Un confinamiento a cielo abierto de residuos tóxicos altamente peligrosos (mineros, químico-industriales, electrónicos, etc.), al suroeste de Zimapán, acumuló alrededor de 300 toneladas de dichos residuos entre 2005 y 2010. Fue clausurado en 2010 gracias a la lucha y organización vecinal. Sin embargo, la empresa Befesa, ante tribunales internacionales, obligó al Estado mexicano a compensarla con $45 millones de dólares, mientras que los desechos no serían removidos sino hasta 2018. El municipio de Zimapán tiene concesionada la cuarta parte de su territorio para minería de oro, plata, plomo, cobre y zinc. En la actualidad existen en operación 4 presas de jales recientemente emplazadas, operadas por las empresas SAGO y Minera el Espíritu, y que se suman a 9 montañas de jales antiguas, que ocasionalmente incrementan su altura por el manejo irregular de escorias. Como la altura de los jales no está regulada, permanentemente se rebasan los límites de seguridad, pues la empresa SAGO sistemáticamente acarrea escorias procedentes de otros estados. Adicionalmente, los vientos levantan los polvos tóxicos, que ensombrecen el ambiente. El maltrato habitual al que se sujeta a esta comunidad ha llevado a que un sindicato mafioso del estado de México (¿coludido con las empresas?) haya intentado, por medio de la violencia y la intimidación, tomar el control de los trabajadores de las minas y de las labores de acarreo, introduciendo camiones propios que perjudican los acuerdos locales de transporte entre los ejidatarios de la región y las propias empresas mineras.

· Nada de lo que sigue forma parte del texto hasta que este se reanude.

-- ==== Sys2Proof/Machine/Counts.lean ====
section
/-! DEFINITION. What is in service: the capability fields of the MOD page, the two fractions and the grade (R5, R45, R177, R472, R473). -/

namespace Sys2Proof.Machine

def State.dieList (s : State) : List Nat := List.range s.variant.dies

/-- Dies in service. -/
def State.diesUp (s : State) : List Nat := s.dieList.filter fun n => !s.isRetired (pgDIE n)

/-- Floors in service, as pages. -/
def State.floorsUp (s : State) : List Nat :=
  s.diesUp.flatMap fun n => ((List.range 12).map fun f => pgFLOOR n f).filter fun p => !s.isRetired p

def sumBy {α : Type} (f : α → Nat) (l : List α) : Nat := l.foldl (fun a x => a + f x) 0

/-- Channels in service of a die. -/
def State.channelsUp (s : State) (n : Nat) : Nat := sumBy (fun g => popcount (s.rd (pgLPG n g) F.LPG_CH_SVC) 8) (List.range 4)

/-- Frames retired one by one, on channels in service, of all dies in service. -/
def State.framesRetired (s : State) : Nat :=
  (s.lp.frames.filter fun e => e.2.otype == 3 && !s.isRetired (pgDIE (e.1 / 2 ^ 25)) &&
    nbit (s.rd (pgLPG (e.1 / 2 ^ 25) (e.1 % 32 / 8)) F.LPG_CH_SVC) (e.1 % 8)).length

/-- Vats in service of a floor: the physical vats that carry a logical number. -/
def State.vatsUp (s : State) (fp : Nat) : List Nat := ((List.range 9).map fun p => fp + 1 + p).filter fun pg => s.inService pg

/-- Banks in service, of 128 KiB. -/
def State.banksUp (s : State) : Nat :=
  sumBy (fun fp => sumBy (fun pg => 16 - sumBy (fun b => s.rdi pg F.VAT_BANK_OWNER_RETIRED b) (List.range 16)) (s.vatsUp fp)) s.floorsUp

/-- Logical segments with a physical segment, of 256 KiB. -/
def State.segsUp (s : State) : Nat :=
  sumBy (fun fp => sumBy (fun g => boolNat (s.rdi fp F.FLOOR_SEG_PHYS g != 0x3F)) (List.range 32)) s.floorsUp

/-- A bit mask of the numbers below `n` that satisfy `p`. -/
def maskOf (n : Nat) (p : Nat → Bool) : Nat := ((List.range n).filter p).foldl setBit 0

/-- The in-service fields of the MOD page as they follow from the units in service: field and value. The time-base bits of FIXED_SVC
are kept. -/
def State.capabilities (s : State) : List (Field × Nat) :=
  let fls := s.floorsUp
  let vats := sumBy (fun fp => (s.vatsUp fp).length) fls
  let chs := sumBy s.channelsUp s.diesUp
  let codecs := maskOf s.variant.codecs fun k => !s.isRetired (pgCODEC k)
  [(F.MOD_DIE_SVC, maskOf s.variant.dies fun n => !s.isRetired (pgDIE n)),
   (F.MOD_CODEC_SVC, codecs),
   (F.MOD_STREAM_CTX, if codecs = 0 then 0 else 128),
   (F.MOD_KEG_SVC, maskOf (2 * s.variant.dies) fun l => !s.isRetired (pgKEG l) && !s.isRetired (pgDIE (l / 2))),
   (F.MOD_VATS_SVC, vats),
   (F.MOD_TUNS_SVC, 64 * vats),
   (F.MOD_FLOORS_SVC, fls.length),
   (F.MOD_LPDDR_CH_SVC, chs),
   (F.MOD_MEM_USABLE_MIB, (chs * 3968 * 256 - s.framesRetired) / 256),
   (F.MOD_FLOOR_STORE_MIB, s.segsUp * 256 / 1024),
   (F.MOD_VAT_STORE_MIB, s.banksUp * 128 / 1024),
   (F.MOD_FIXED_SVC, boolNat (!s.isRetired pgMILL) + 2 * boolNat (!s.isRetired pgGAU) + 4 * boolNat (!s.isRetired (pgCM 0)) +
      8 * boolNat (!s.isRetired (pgCM 1)) + 16 * bits (s.rd pgMOD F.MOD_FIXED_SVC) 4 2),
   (F.MOD_SPILES, 4096 * s.diesUp.length)]

/-- The two fractions of R472, from the capability fields. -/
def State.compute (s : State) : Nat := s.rd pgMOD F.MOD_TUNS_SVC * 10000 / (6144 * s.variant.dies)

def State.memFraction (s : State) : Nat :=
  let d := s.variant.dies
  min (s.rd pgMOD F.MOD_MEM_USABLE_MIB * 10000 / (126976 * d))
    (min (s.rd pgMOD F.MOD_VAT_STORE_MIB * 10000 / (192 * d)) (s.rd pgMOD F.MOD_FLOOR_STORE_MIB * 10000 / (96 * d)))

/-- Every unit that the variant has is in service: no unit, bank, segment or channel is retired and no time-base line is out (R473). -/
def State.whole (s : State) : Bool :=
  s.retired.isEmpty && s.rd pgMOD F.MOD_FIXED_SVC == 0x3F && sumBy s.channelsUp s.dieList == 32 * s.variant.dies &&
    s.banksUp == 16 * 96 * s.variant.dies && s.segsUp == 32 * 12 * s.variant.dies

/-- The hub fabric has lost a plane with no spare left. -/
def State.hubLost (s : State) : Bool := decide (2 ≤ nget s.bist.planesBad 4)

/-- The grade: 0 A, 1 B, 2 C (R473). -/
def State.grade (s : State) : Nat :=
  let fx := s.rd pgMOD F.MOD_FIXED_SVC
  if 20 * s.compute < 19 * 10000 ∨ 20 * s.memFraction < 19 * 10000 ∨ bits fx 2 2 = 0 ∨ bits fx 4 2 = 0 ∨ nbit fx 1 = false ∨
      s.hubLost = true then 2
  else if s.whole then 0
  else 1

/-- R45, R473: the MOD page, the fractions and the grade follow what is in service; CAPS_CHANGED and GRADE_CHANGE tell of a change. -/
def State.recount (s : State) : State :=
  let caps := s.capabilities
  let changed := caps.any fun c => s.rd pgMOD c.1 != c.2
  let s1 := caps.foldl (fun t c => t.wr pgMOD c.1 c.2) s
  let s2 := (s1.wr pgBIST F.BIST_COMPUTE s1.compute).wr pgBIST F.BIST_MEMORY s1.memFraction
  let g := max s2.grade (s2.rd pgMOD F.MOD_GRADE)
  let s3 := if g = s2.rd pgMOD F.MOD_GRADE then s2 else (s2.wr pgMOD F.MOD_GRADE g).raise pgBIST 3
  if changed || g != s2.rd pgMOD F.MOD_GRADE then s3.raise pgMOD 1 else s3

end Sys2Proof.Machine
end

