/-- The effects on a block that a plain register write has beyond its fields: a line's frame history is forgotten when its
enable bit is set (R58); a command ring starts at the indexes its control blocks hold (R481, assumption log 11); a mailbox
command is left to the Gauger (R444). -/
def State.afterWrite (s0 s : State) (pg off w : Nat) : State :=
  if pg = pgTBASE ∧ off = 0x100 then
    let tb := s.tb
    let tb := if s.on pg F.TBASE_CFG_LINE_A_EN ∧ ¬ s0.on pg F.TBASE_CFG_LINE_A_EN then { tb with lastA := none } else tb
    let tb := if s.on pg F.TBASE_CFG_LINE_B_EN ∧ ¬ s0.on pg F.TBASE_CFG_LINE_B_EN then { tb with lastB := none } else tb
    { s with tb := tb }
  else if 0x10000 ≤ pg ∧ pg < 0x10020 ∧ off = 0x308 ∧ s.on pg F.WIN_CMDQ_EN ∧ ¬ s0.on pg F.WIN_CMDQ_EN then
    let fn := pg - 0x10000
    { s with host := { s.host with
        cmdCons := nput s.host.cmdCons fn (s.hostRead (s.cmdBase fn + 32) 4)
        cmdProd := nput s.host.cmdProd fn (s.hostRead (s.cmdBase fn + 32) 4)
        respProd := nput s.host.respProd fn (s.hostRead (s.respBase fn) 4)
        cmdFault := nput s.host.cmdFault fn 0 } }
  else if pg = pgGAU ∧ off = 0x118 ∧ nbit w 0 then
    -- R444: MBX.GO starts the command; a GO with a bad length is ignored
    if outside (s0.rd pg F.MBX_CMD_LEN) 16 1048576 then s0.wr pg F.MBX_STAT_ACC_ERR 1
    else ((s.wr pg F.MBX_GO 0).wr pg F.MBX_STAT_BUSY 1).wr pg F.MBX_STAT_DONE 0
  else s

/-- `MBX.STAT.BUSY` as it reads: 1 before READY and while the Gauger restarts, too (R444, R543). -/
def State.mbxBusy (s : State) : Bool := s.on pgGAU F.MBX_STAT_BUSY || !s.ready || s.gau.paused

/-- A write of a whole register that reached a page: the block's or the header's right to write first (R41), then every field at
the offset under its access code. -/
def State.writeReg (s : State) (a : RegAcc) (pg : Nat) (k : PageKind) (off : Nat) (pt : Bool) (w : Nat) : State :=
  if !named pg k off then s.accessErr a
  else if off < 0x100 then
    if mayWriteHeader pg a.fn.val pt then
      (fieldsAt k off).foldl (fun t e => s.writeField t a pg k e.1 e.2 w) s
    else s.accessErr a
  else if !s.mayWriteBlock pg a.fn.val then s.accessErr a
  else if k = .snap ∧ off = 0x108 then
    -- R52: more than one of CANCEL, NOW and ARM
    if popcount w 3 > 1 then s.accessErr a else s
  else if k = .tbase ∧ off = 0x100 ∧ s.on pg F.TBASE_CFG_ENABLE ≠ nbit w 0 then s
  else if k = .gau ∧ off ≤ 0x118 ∧ s.mbxBusy = true then s.wr pg F.MBX_STAT_ACC_ERR 1
  else
    s.afterWrite ((fieldsAt k off).foldl (fun t e => s.writeField t a pg k e.1 e.2 w) s) pg off w

/-- R31: byte enables all set and the address a multiple of 4. -/
def wellShaped (a : RegAcc) (be : Nat) : Bool := be == 15 && a.off % 4 == 0

/-- R31–R46: a register write to a field with no behaviour of its own. A malformed access of the mailbox page is reported
there (R46). -/
def execRegisterWrite (a : RegAcc) (be : Fin 16) (v : Word) (s : State) : Result :=
  match s.target a with
  | .absent => .next s
  | .unassigned => .next (s.accessErr a)
  | .rqtWin _ => .next (s.accessErr a)
  | .reg pg k off pt =>
    if wellShaped a be then .next (s.writeReg a pg k off pt v.toNat)
    else if pg = pgGAU then .next (s.wr pgGAU F.MBX_STAT_ACC_ERR 1)
    else .next (s.accessErr a)

/-! Counter reads (R34) -/

/-- The 64-bit counter whose LO half lies at an offset of a page kind: its value now. `TBASE.TICK` follows the same rule
(R80). -/
def State.counter64 (s : State) (pg : Nat) (k : PageKind) (off : Nat) : Option Nat :=
  if k = .cnt ∧ cntOffset off ∧ off % 8 = 0 then some (s.ctr pg off)
  else if k = .tbase ∧ off = 0x144 then some s.tick
  else none

/-- Read the LO half of a counter: the page's shadow takes the HI half and belongs to this counter. -/
def State.readLo (s : State) (pg off val : Nat) : State :=
  { s with rdata := val % 2 ^ 32, shadow := mput s.shadow pg (off, val / 2 ^ 32 % 2 ^ 32) }

/-- Read the HI half: the shadow when this counter holds it, released by the read, and the live half otherwise. -/
def State.readHi (s : State) (pg off val : Nat) : State :=
  match mget s.shadow pg with
  | some (o, h) => if o = off then { s with rdata := h, shadow := mdel s.shadow pg } else { s with rdata := val / 2 ^ 32 % 2 ^ 32 }
  | none => { s with rdata := val / 2 ^ 32 % 2 ^ 32 }

/-! Event registers, capture, locking and ownership -/

/-- A write to a header register of the page that an access reaches, allowed by R41. -/
def State.headerAction (s : State) (p : PageAcc) (o : Nat) (body : Nat → State) : State :=
  match s.target (pageReg p o) with
  | .reg pg _ _ pt => if mayWriteHeader pg p.fn.val pt then body pg else s.accessErr (pageReg p o)
  | .unassigned => s.accessErr (pageReg p o)
  | .rqtWin _ => s
  | .absent => s

/-- R37, R38: a 1 written to `EVT_PEND` clears the bit in `EVT_RAW`; bits not enabled read 0 there but clear too. -/
def execEvtPendClear (p : PageAcc) (v : Word) (s : State) : Result :=
  .next (s.headerAction p 0x028 fun pg => s.wr pg F.EVT_RAW (s.rd pg F.EVT_RAW &&& (2 ^ 32 - 1 - v.toNat)))

/-- R38: enabling a bit already latched makes the event pending at once. -/
def execEvtEnWrite (p : PageAcc) (v : Word) (s : State) : Result :=
  .next (s.headerAction p 0x024 fun pg => s.edges (s.wr pg F.EVT_EN v.toNat))

/-- R37: writing 0 to `FAULT_CAPT.VALID` clears it with MORE. -/
def execFaultCaptRearm (p : PageAcc) (s : State) : Result :=
  .next (s.headerAction p 0x030 fun pg => (s.wr pg F.FAULT_CAPT_VALID 0).wr pg F.FAULT_CAPT_MORE 0)

/-- R43: `LOCK.LOCKED` stays set until a re-initialising reset. -/
def execLockSet (p : PageAcc) (s : State) : Result :=
  .next (s.headerAction p 0x0F0 fun pg => s.wr pg F.LOCK_LOCKED 1)

/-- Does another page hold this function's pass-through slot (R42)? -/
def State.slotTaken (s : State) (pg fn slot : Nat) : Bool :=
  match s.passThrough fn slot with
  | some q => q != pg
  | none => false

/-- R42: the `OWNER` writes that are ignored with ACCESS_ERR, the RWL lock of R43 among them. -/
def State.ownerRefused (s : State) (pg v : Nat) : Bool :=
  let fn := bits v 0 5
  let slot := bits v 10 6
  let ctx := bits v 16 10
  let cv := bits v 26 1
  s.locked pg || decide (60 ≤ slot) || (fn != 0 && s.slotTaken pg fn slot) ||
  (s.on pg F.OWNER_CTX_VALID && s.ctxState (s.rd pg F.OWNER_CTX) != ctxFREE &&
    !(fn == s.rd pg F.OWNER_FUNC && cv == s.rd pg F.OWNER_CTX_VALID && ctx == s.rd pg F.OWNER_CTX))

def execOwnerWrite (p : PageAcc) (v : Word) (s : State) : Result :=
  .next (s.headerAction p 0x080 fun pg =>
    if s.ownerRefused pg v.toNat then s.accessErr (pageReg p 0x080)
    else (((s.wr pg F.OWNER_FUNC (bits v.toNat 0 5)).wr pg F.OWNER_PT_SLOT (bits v.toNat 10 6)).wr pg F.OWNER_CTX
      (bits v.toNat 16 10)).wr pg F.OWNER_CTX_VALID (bits v.toNat 26 1))

/-- R48: re-evaluate the root condition: the PF's message is sent again while the enabled sum is not zero. -/
def execEvtRearm (fn : Fin 32) (s : State) : Result :=
  .next (s.blockAction pgEVT fn.val 0x104 fun t =>
    if t.rootSum &&& t.rd pgEVT F.EVT_ROOT_EN = 0 then t else t.msix 0 1)

/-! Snap marks (R52–R55) -/

/-- The snap target. -/
def State.snapTarget (s : State) : Nat := s.rd pgSNAP F.SNAP_TGT_LO + 2 ^ 32 * s.rd pgSNAP F.SNAP_TGT_HI

/-- Disarm and set MISSED (R52, R80). -/
def State.snapMissed (s : State) : State := (s.wr pgSNAP F.SNAP_MISSED 1).raise pgSNAP 1

/-- R52: arm against the target, or set MISSED when the target is not ahead; armed already, it is an access error. -/
def execSnapArm (fn : Fin 32) (s : State) : Result :=
  .next (s.blockAction pgSNAP fn.val 0x108 fun t =>
    if t.on pgSNAP F.SNAP_ARMED then
      t.accessErr { fn := fn, bar2 := fn.val != 0, off := if fn.val = 0 then 0x1108 else
        (0xC4 + t.rd pgSNAP F.OWNER_PT_SLOT) * 4096 + 0x108 }
    else if 1 ≤ ahead t.snapTarget t.tick ∧ ahead t.snapTarget t.tick < 2 ^ 47 then
      { (t.wr pgSNAP F.SNAP_ARMED 1) with snap := { t.snap with armT := t.tick } }
    else t.snapMissed)

/-- The pages that latch at a snap: every unit in service or under self-test, and the pages of every bound slot (R39, R53). -/
def State.snapPages (s : State) : List Nat :=
  (bar0Pages s.variant).filter (fun p => !s.isRetired p) ++
  (List.range 32).flatMap fun fn => (List.range 64).flatMap fun k =>
    if s.rdi (pgWIN fn) F.WIN_SLOT_VALID k = 1 then
      let c := s.rdi (pgWIN fn) F.WIN_SLOT_CTX k
      [pgSPL c, pgCNT c, pgCEV c]
    else []

/-- The live counter that snapshot register `i` of a page latches: on the counter page, bits [31:0] of its 64-bit counters
(R414). -/
def State.snapSource (s : State) (pg i : Nat) : Nat :=
  if pageKind pg = some .cnt then s.ctr pg (0x100 + 8 * i) else s.ctr pg (0x4C + 4 * i)

/-- One page latches its counters and stamps the snap (R53, R54). -/
def State.latchPage (s : State) (seq : Nat) (forced : Bool) (pg : Nat) : State :=
  let s := ((((s.wr pg F.SNAP_SEQ seq).wr pg F.SNAP_TICK_LO s.tick).wr pg F.SNAP_TICK_HI_TICK (s.tick / 2 ^ 32)).wr pg
    F.SNAP_TICK_HI_FORCED (boolNat forced)).wr pg F.SNAP_TICK_HI_FREE_RUN (boolNat (s.tb.st == .freeRun))
  (List.range 13).foldl (fun t i => t.wri pg F.SNAP_CTR i (t.snapSource pg i)) s

/-- Fire a snap: the next sequence number, never 0; one strobe, latched by every unit but those in `missing`; any armed target
is disarmed. The highest-value counters restart (R80, R537): lag, input power, hottest junction. -/
def State.fireSnap (s : State) (forced : Bool) (missing : List Nat) : State :=
  let seq := if s.rd pgSNAP F.SNAP_LAST_SEQ = 2 ^ 32 - 1 then 1 else s.rd pgSNAP F.SNAP_LAST_SEQ + 1
  let pages := s.snapPages
  let s1 := (s.wr pgSNAP F.SNAP_LAST_SEQ seq).wr pgSNAP F.SNAP_ARMED 0
  let s2 := (pages.filter fun p => !missing.contains p).foldl (fun t p => t.latchPage seq forced p) s1
  { s2 with
    ctrs := nput (nput (nput s2.ctrs (pgTBASE * 4096 + 0x07C) (s2.rd pgTBASE F.TBASE_LAG)) (pgPOWER * 4096 + 0x060) (s2.rd pgPOWER F.PWR_PIN_W))
      (pgTHERMAL * 4096 + 0x050) (s2.rd pgTHERMAL F.THM_HOT_C)
    snap := { s2.snap with unacked := (pages.filter fun p => missing.contains p).length, busy := true, fireClk := s2.now } }

/-- Has the armed target been reached: the tick has advanced by as much as the target was ahead at arming (R53)? -/
def State.snapDue (s : State) : Bool :=
  s.on pgSNAP F.SNAP_ARMED && decide (ahead s.snapTarget s.snap.armT ≤ ahead s.tick s.snap.armT)

/-- R53: the armed snap fires at its target; `missing` are the pages of the units that do not acknowledge. -/
def execSnapFire (missing : List Nat) (s : State) : Result :=
  .next (if s.snapDue then s.fireSnap false missing else s)

/-- R54: a snap at once, forced; every unit latches. -/
def execSnapNow (fn : Fin 32) (s : State) : Result :=
  .next (s.blockAction pgSNAP fn.val 0x108 fun t => t.fireSnap true [])

/-- R55: a cancel disarms; after the strobe it has no effect. -/
def execSnapCancel (fn : Fin 32) (s : State) : Result :=
  .next (s.blockAction pgSNAP fn.val 0x108 fun t => t.wr pgSNAP F.SNAP_ARMED 0)

/-- R53: DONE at the last acknowledgement, or 1 µs after firing with the missing units counted. -/
def execSnapDoneTimeout (s : State) : Result :=
  .next (if s.snap.busy ∧ (s.snap.unacked = 0 ∨ s.snap.fireClk + clkUs ≤ s.now) then
    let s1 := (s.wr pgSNAP F.SNAP_DONE 1).wr pgSNAP F.SNAP_MISS_UNITS s.snap.unacked
    let s2 := if s.snap.unacked = 0 then s1 else s1.wr pgSNAP F.SNAP_INCOMPLETE 1
    ({ s2 with snap := { s2.snap with busy := false } }).raise pgSNAP 0
  else s)

end Sys2Proof.Machine
end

Esto ha provocado una movilización enérgica y generalizada de la comunidad. Adicionalmente, el agua de los pozos está contaminada con arsénico. En la región se han dado tasas muy elevadas de cánceres e insuficiencia renal crónica. Finalmente, a pesar de la dura sequía de los últimos años, existe un acueducto que trasvasa 1,500 l/s de agua de esta región hacia Querétaro y está en proyecto la construcción de un segundo trasvase. Este panorama tóxico, de control minero y de injusticia hídrica creciente queda enamarcado por la presa Zimapán, al sur del municipio, que recibe, por el este, la contaminación urbano- industrial del río Tula y, por el oeste, la contaminación industrial del río San Juan, procedente de la RESA San Juan del Río, para desembocar hacia el norte en el río Moctezuma, que divide el municipio de Zimapán del estado de Querétaro.
Región de Emergencia Sanitaria y Ambiental (RESA) Zimapán
Afectaciones por la industria minera, tiradero de residuos tóxicos a cielo abierto. En la región se han dado tasas muy elevadas de cánceres e insuficiencia renal crónica.